====== Information provided ======

theorem ethernetFrameReceive_kept {c : Nat} {frame : Bytes} {fcsOk : Bool} {s : State} (hs : KSt w0 s) : KSt w0 (ethernetFrameReceive c frame fcsOk s) := by
  unfold ethernetFrameReceive
  repeat' first
    | with_reducible assumption
    | with_reducible intro _
    | with_reducible apply dropFrame_kept
    | with_reducible apply setChan_kept
    | with_reducible apply countBad_kept
    | with_reducible apply completeBuffer_kept
    | with_reducible apply openBuffer_kept
    | with_reducible apply ingestWrite_kept
    | with_reducible apply KSt.ite
    | with_reducible refine KFst.of_eq (by assumption) ?_
    | with_reducible refine KOpt.of_eq (by assumption) ?_
    | with_reducible refine KFst.fst ?_
    | fail_if_no_progress (with_reducible apply KSt.mk'; on_goal 2 => rfl)
    | split
    | (dsimp only; split)

theorem execEthernetFrameReceive_kept {c : Nat} {frame : Bytes} {fcsOk : Bool} {s : State} (hs0 : KSt w0 s) : KOut w0 (execEthernetFrameReceive c frame fcsOk s) := by
  unfold execEthernetFrameReceive
  repeat' first
    | with_reducible assumption
    | with_reducible apply ethernetFrameReceive_kept
    | with_reducible apply KOut.inRange

theorem execIngestFlushTimer_kept {c : Nat} {s : State} (hs0 : KSt w0 s) : KOut w0 (execIngestFlushTimer c s) := by
  unfold execIngestFlushTimer
  repeat' first
    | with_reducible assumption
    | with_reducible apply completeBuffer_kept
    | with_reducible apply KOut.inRange

theorem takeReleased_kept {c : Nat} {v : W32} {s : State} (hs0 : KSt w0 s) : KSt w0 (takeReleased c v s) := by
  unfold takeReleased
  repeat' first
    | with_reducible assumption
    | with_reducible intro _
    | with_reducible apply setChan_kept
    | with_reducible apply KSt.ite

theorem ingestReleasedWrite_kept {src : W32} {c : Nat} {v : W32} {s : State} (hs0 : KSt w0 s) : KSt w0 (ingestReleasedWrite src c v s) := by
  unfold ingestReleasedWrite
  repeat' first
    | with_reducible assumption
    | with_reducible intro _
    | with_reducible apply refuseWrite_kept
    | with_reducible apply takeReleased_kept
    | with_reducible apply answer_kept
    | with_reducible apply KSt.ite

theorem execIngestReleasedWrite_kept {src : W32} {c : Nat} {v : W32} {s : State} (hs0 : KSt w0 s) : KOut w0 (execIngestReleasedWrite src c v s) := by
  unfold execIngestReleasedWrite
  repeat' first
    | with_reducible assumption
    | with_reducible apply ingestReleasedWrite_kept
    | with_reducible apply KOut.inRange

end Sys2Proof.Machine
end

======

**Brief:**
Your answer should be the lines above that contain the word "fcsOk", copied out.

**Response box:**
theorem ethernetFrameReceive_kept {c : Nat} {frame : Bytes} {fcsOk : Bool} {s : State} (hs : KSt w0 s) : KSt w0 (ethernetFrameReceive c frame fcsOk s) := by
theorem execEthernetFrameReceive_kept {c : Nat} {frame : Bytes} {fcsOk : Bool} {s : State} (hs0 : KSt w0 s) : KOut w0 (execEthernetFrameReceive c frame fcsOk s) := by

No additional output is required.